■ The task ■
Every entry in the data below needs to be repeated exactly.

━━━ Extracted material ━━━

/-- LAUNCH_ADMISSION: the LAUNCH at the head is refused, admitted, or waits for its resources (R228 to R232). -/
def execLaunchAdmission (s : State) : Out :=
  .next (match admHead s with
    | none => s
    | some c =>
      if cOp c ≠ 1 then s
      else match curVer s (cF c 16 2) with
        | none => reject s c stBadState
        | some v =>
          match launchFail s c v with
          | some st => if st = stPoison then finish s c.q.toNat c.n st else reject s c st
          | none =>
            let grp := groupTids s v.image
            let wait (s : State) : State := updCmd s c.q.toNat c.n (fun c => { c with waited := true })
            if !grp.isEmpty ∧ c.asked.isNone then askPins s c grp
            else match launchPins s c v.image with
              | none => wait s
              | some pins =>
                if pins.any (fun (t, n) => (epochOf (table s t.toNat) n).isNone) then finish s c.q.toNat c.n stRetired
                else
                  let w := (queue s c.q.toNat).world
                  let rooms := (mayRunOn s v w true).filter (fun k => (coreRoom s k (gBuf v.image)).isSome)
                  match chooseCore s rooms with
                  | none => wait s
                  | some k =>
                    match coreRoom s k (gBuf v.image) with
                    | none => wait s
                    | some (slot, base) => (admitLaunch s c v pins k slot base).getD (wait s))

/-- WINDOW_1_ZEROED: window 1 is zeros, and the first bundle may issue (R231). -/
def execWindow1Zeroed (c : Core2) (slot : Fin 4) (s : State) : Out :=
  .next (let v := cslot (core s c) slot
    if v.st = .free ∨ v.zeroed then s
    else
      let s := updCore s c (fun x =>
        let x := match slotWin v 1 with | some w => scrZero x w.base w.size | none => x
        cupdSlot x slot (fun v => { v with zeroed := true }))
      wakeCore s c)

/-! ## Input segments (R176, R239, R268) -/

/-- Bytes of a landed segment: those of an inline one stand in the entry's payload. -/
def segBytes (s : State) (r : Req) (i : Nat) (now_ : Nat × Bytes) : Bytes :=
  if i = now_.1 then now_.2
  else match r.segs[i]?, cmd s r.q.toNat r.n with
    | some (n, a), some c => (inlineData c a.toNat n.toNat).getD []
    | _, _ => []

/-- Leading segments that have landed. -/
def prefixOf (l : List Nat) (n : Nat) : Nat := ((List.range n).takeWhile (fun i => l.contains i)).length

/-- INPUT_SEGMENT_LANDS: a segment whose data is there lands in window 1, inline segments first; counter 0 counts the segments landed,
in the order of the input map, and the input digest takes them in (R176, R239, R268). -/
def execInputSegmentLands (h : Half) (seg : Fin 16) (s : State) : Out :=
  .next (match req s h, s.fe.xfers.find? (fun t => t.kind == .segment h seg.val) with
    | some r, some t =>
      let v := cslot (core s r.core) r.slot
      let inl (u : Xfer) : Bool := isInline u.addr.toNat
      let earlier (u : Xfer) : Bool := (if inl t then inl u && u.id < t.id else inl u || u.id < t.id) &&
        (match u.kind with | .segment g _ => g == h | _ => false)
      if t.left ≠ 0 ∨ !t.pieces.isEmpty ∨ v.req ≠ h ∨ !v.zeroed ∨ v.st = .free ∨ v.st = .ending then s
      else if s.fe.xfers.any earlier then s
      else match verOf s r.gid r.ver, slotWin v 1 with
        | some ver, some w =>
          let a := w.base + gSegOff ver.image seg
          let s := updCore s r.core (fun x => extPut x a { data := t.data, marks := t.marks })
          let old := prefixOf r.landed r.segs.length
          let l := seg.val :: r.landed
          let new := prefixOf l r.segs.length
          let fresh := ((List.range new).filter (fun i => old ≤ i)).flatMap (fun i =>
            let b := segBytes s r i (seg.val, t.data)
            toLE 4 b.length ++ b)
          let s := updReq (dropXfer s t.id) h (fun r => { r with landed := l, inMsg := r.inMsg ++ fresh })
          (List.range (new - old)).foldl (fun s _ => bumpCtr s r.core r.slot 0) s
        | _, _ => s
    | _, _ => s)

/-! ## Tallies (R238 to R243) -/

/-- The tally of a request: graph and shared digests, table roots, input digest (R241). -/
def tallyOf (s : State) (r : Req) (inDigest : Bytes) : Bytes :=
  let dig (g : Nat) (n : Word) : Bytes := match verOf s g n with | some v => v.digest | none => List.replicate 32 0
  let graph := if r.kind = .launch then dig r.gid r.ver else List.replicate 32 0
  let root (t : BitVec 12) (n : Word) : Bytes :=
    let tb := table s t.toNat
    match epochOf tb n with
    | some e => (match imgOf tb e.img with | some im => tableRoot im.desc e | none => [])
    | none => []
  sha3 (6 :: graph ++ toLE 1 r.kind2.length ++ r.kind2.flatMap (fun (g, n) => dig g n) ++ toLE 1 r.pins.length ++
    r.pins.flatMap (fun (t, n) => toLE 2 t.toNat ++ root t n) ++ inDigest)

/-- A request carries a tally (R238). -/
def tallied (r : Req) (st : Status) : Bool := r.wantTally && (st == 0 || st == stMisaligned)

/-- The full tally written at an offset of result segment 0, or ST_BAD_LENGTH where it does not fit (R242,
R269, R270). -/
def writeTally (s : State) (r : Req) (off : Nat) (st : Status) : State × Status :=
  if !tallied r st then (s, st)
  else match r.outs.head? with
    | none => (s, st)
    | some o =>
      if o.cap.toNat < off + 32 then (s, stBadLength)
      else
        let t := tallyOf s r (sha3 r.inMsg)
        let s := (newXfer s (.tally r.handle) false r.q r.n (o.addr.toNat + off) 32 t).1
        (updCmd s r.q.toNat r.n (fun c => { c with tally8 := t.take 8 }), st)

/-! ## LOOKUP admission (R270) -/

/-- TIDs of a LOOKUP in order of first appearance. -/
def lookupTids (c : Cmd) : List Nat := ((List.range (cF c 16 1)).map (fun p => pTid (kDesc c p))).eraseDups

/-- Folds of the current image of a table. -/
def curFolds (s : State) (t : Nat) : List Nat := match curDesc (table s t) with | some d => dFolds d | none => []

/-- The folds on which a context index of a LOOKUP is used. -/
def ctxFolds (s : State) (c : Cmd) (x : Nat) : List Nat :=
  (List.range 8).filter (fun f => (List.range (cF c 16 1)).any (fun p =>
    fld (kDesc c p) 0 1 == x && (curFolds s (pTid (kDesc c p))).contains f))

/-- One context on every fold for each context index, in order; none where they are short. -/
def bindEach (s : State) (c : Cmd) (h : Half) : List Nat → Option (State × List (Nat × Map (List Nat)))
  | [] => some (s, [])
  | x :: xs =>
    match bindCtxs s h (ctxFolds s c x) 1 with
    | none => none
    | some (s, m) => (bindEach s c h xs).map (fun (s, l) => (s, (x, m) :: l))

━━━

■ Your solution ■
/-- LAUNCH_ADMISSION: the LAUNCH at the head is refused, admitted, or waits for its resources (R228 to R232). -/
def execLaunchAdmission (s : State) : Out :=
  .next (match admHead s with
    | none => s
    | some c =>
      if cOp c ≠ 1 then s
      else match curVer s (cF c 16 2) with
        | none => reject s c stBadState
        | some v =>
          match launchFail s c v with
          | some st => if st = stPoison then finish s c.q.toNat c.n st else reject s c st
          | none =>
            let grp := groupTids s v.image
            let wait (s : State) : State := updCmd s c.q.toNat c.n (fun c => { c with waited := true })
            if !grp.isEmpty ∧ c.asked.isNone then askPins s c grp
            else match launchPins s c v.image with
              | none => wait s
              | some pins =>
                if pins.any (fun (t, n) => (epochOf (table s t.toNat) n).isNone) then finish s c.q.toNat c.n stRetired
                else
                  let w := (queue s c.q.toNat).world
                  let rooms := (mayRunOn s v w true).filter (fun k => (coreRoom s k (gBuf v.image)).isSome)
                  match chooseCore s rooms with
                  | none => wait s
                  | some k =>
                    match coreRoom s k (gBuf v.image) with
                    | none => wait s
                    | some (slot, base) => (admitLaunch s c v pins k slot base).getD (wait s))

/-- WINDOW_1_ZEROED: window 1 is zeros, and the first bundle may issue (R231). -/
def execWindow1Zeroed (c : Core2) (slot : Fin 4) (s : State) : Out :=
  .next (let v := cslot (core s c) slot
    if v.st = .free ∨ v.zeroed then s
    else
      let s := updCore s c (fun x =>
        let x := match slotWin v 1 with | some w => scrZero x w.base w.size | none => x
        cupdSlot x slot (fun v => { v with zeroed := true }))
      wakeCore s c)

/-! ## Input segments (R176, R239, R268) -/

/-- Bytes of a landed segment: those of an inline one stand in the entry's payload. -/
def segBytes (s : State) (r : Req) (i : Nat) (now_ : Nat × Bytes) : Bytes :=
  if i = now_.1 then now_.2
  else match r.segs[i]?, cmd s r.q.toNat r.n with
    | some (n, a), some c => (inlineData c a.toNat n.toNat).getD []
    | _, _ => []

/-- Leading segments that have landed. -/
def prefixOf (l : List Nat) (n : Nat) : Nat := ((List.range n).takeWhile (fun i => l.contains i)).length

/-- INPUT_SEGMENT_LANDS: a segment whose data is there lands in window 1, inline segments first; counter 0 counts the segments landed,
in the order of the input map, and the input digest takes them in (R176, R239, R268). -/
def execInputSegmentLands (h : Half) (seg : Fin 16) (s : State) : Out :=
  .next (match req s h, s.fe.xfers.find? (fun t => t.kind == .segment h seg.val) with
    | some r, some t =>
      let v := cslot (core s r.core) r.slot
      let inl (u : Xfer) : Bool := isInline u.addr.toNat
      let earlier (u : Xfer) : Bool := (if inl t then inl u && u.id < t.id else inl u || u.id < t.id) &&
        (match u.kind with | .segment g _ => g == h | _ => false)
      if t.left ≠ 0 ∨ !t.pieces.isEmpty ∨ v.req ≠ h ∨ !v.zeroed ∨ v.st = .free ∨ v.st = .ending then s
      else if s.fe.xfers.any earlier then s
      else match verOf s r.gid r.ver, slotWin v 1 with
        | some ver, some w =>
          let a := w.base + gSegOff ver.image seg
          let s := updCore s r.core (fun x => extPut x a { data := t.data, marks := t.marks })
          let old := prefixOf r.landed r.segs.length
          let l := seg.val :: r.landed
          let new := prefixOf l r.segs.length
          let fresh := ((List.range new).filter (fun i => old ≤ i)).flatMap (fun i =>
            let b := segBytes s r i (seg.val, t.data)
            toLE 4 b.length ++ b)
          let s := updReq (dropXfer s t.id) h (fun r => { r with landed := l, inMsg := r.inMsg ++ fresh })
          (List.range (new - old)).foldl (fun s _ => bumpCtr s r.core r.slot 0) s
        | _, _ => s
    | _, _ => s)

/-! ## Tallies (R238 to R243) -/

/-- The tally of a request: graph and shared digests, table roots, input digest (R241). -/
def tallyOf (s : State) (r : Req) (inDigest : Bytes) : Bytes :=
  let dig (g : Nat) (n : Word) : Bytes := match verOf s g n with | some v => v.digest | none => List.replicate 32 0
  let graph := if r.kind = .launch then dig r.gid r.ver else List.replicate 32 0
  let root (t : BitVec 12) (n : Word) : Bytes :=
    let tb := table s t.toNat
    match epochOf tb n with
    | some e => (match imgOf tb e.img with | some im => tableRoot im.desc e | none => [])
    | none => []
  sha3 (6 :: graph ++ toLE 1 r.kind2.length ++ r.kind2.flatMap (fun (g, n) => dig g n) ++ toLE 1 r.pins.length ++
    r.pins.flatMap (fun (t, n) => toLE 2 t.toNat ++ root t n) ++ inDigest)

/-- A request carries a tally (R238). -/
def tallied (r : Req) (st : Status) : Bool := r.wantTally && (st == 0 || st == stMisaligned)

/-- The full tally written at an offset of result segment 0, or ST_BAD_LENGTH where it does not fit (R242,
R269, R270). -/
def writeTally (s : State) (r : Req) (off : Nat) (st : Status) : State × Status :=
  if !tallied r st then (s, st)
  else match r.outs.head? with
    | none => (s, st)
    | some o =>
      if o.cap.toNat < off + 32 then (s, stBadLength)
      else
        let t := tallyOf s r (sha3 r.inMsg)
        let s := (newXfer s (.tally r.handle) false r.q r.n (o.addr.toNat + off) 32 t).1
        (updCmd s r.q.toNat r.n (fun c => { c with tally8 := t.take 8 }), st)

/-! ## LOOKUP admission (R270) -/

/-- TIDs of a LOOKUP in order of first appearance. -/
def lookupTids (c : Cmd) : List Nat := ((List.range (cF c 16 1)).map (fun p => pTid (kDesc c p))).eraseDups

/-- Folds of the current image of a table. -/
def curFolds (s : State) (t : Nat) : List Nat := match curDesc (table s t) with | some d => dFolds d | none => []

/-- The folds on which a context index of a LOOKUP is used. -/
def ctxFolds (s : State) (c : Cmd) (x : Nat) : List Nat :=
  (List.range 8).filter (fun f => (List.range (cF c 16 1)).any (fun p =>
    fld (kDesc c p) 0 1 == x && (curFolds s (pTid (kDesc c p))).contains f))

/-- One context on every fold for each context index, in order; none where they are short. -/
def bindEach (s : State) (c : Cmd) (h : Half) : List Nat → Option (State × List (Nat × Map (List Nat)))
  | [] => some (s, [])
  | x :: xs =>
    match bindCtxs s h (ctxFolds s c x) 1 with
    | none => none
    | some (s, m) => (bindEach s c h xs).map (fun (s, l) => (s, (x, m) :: l))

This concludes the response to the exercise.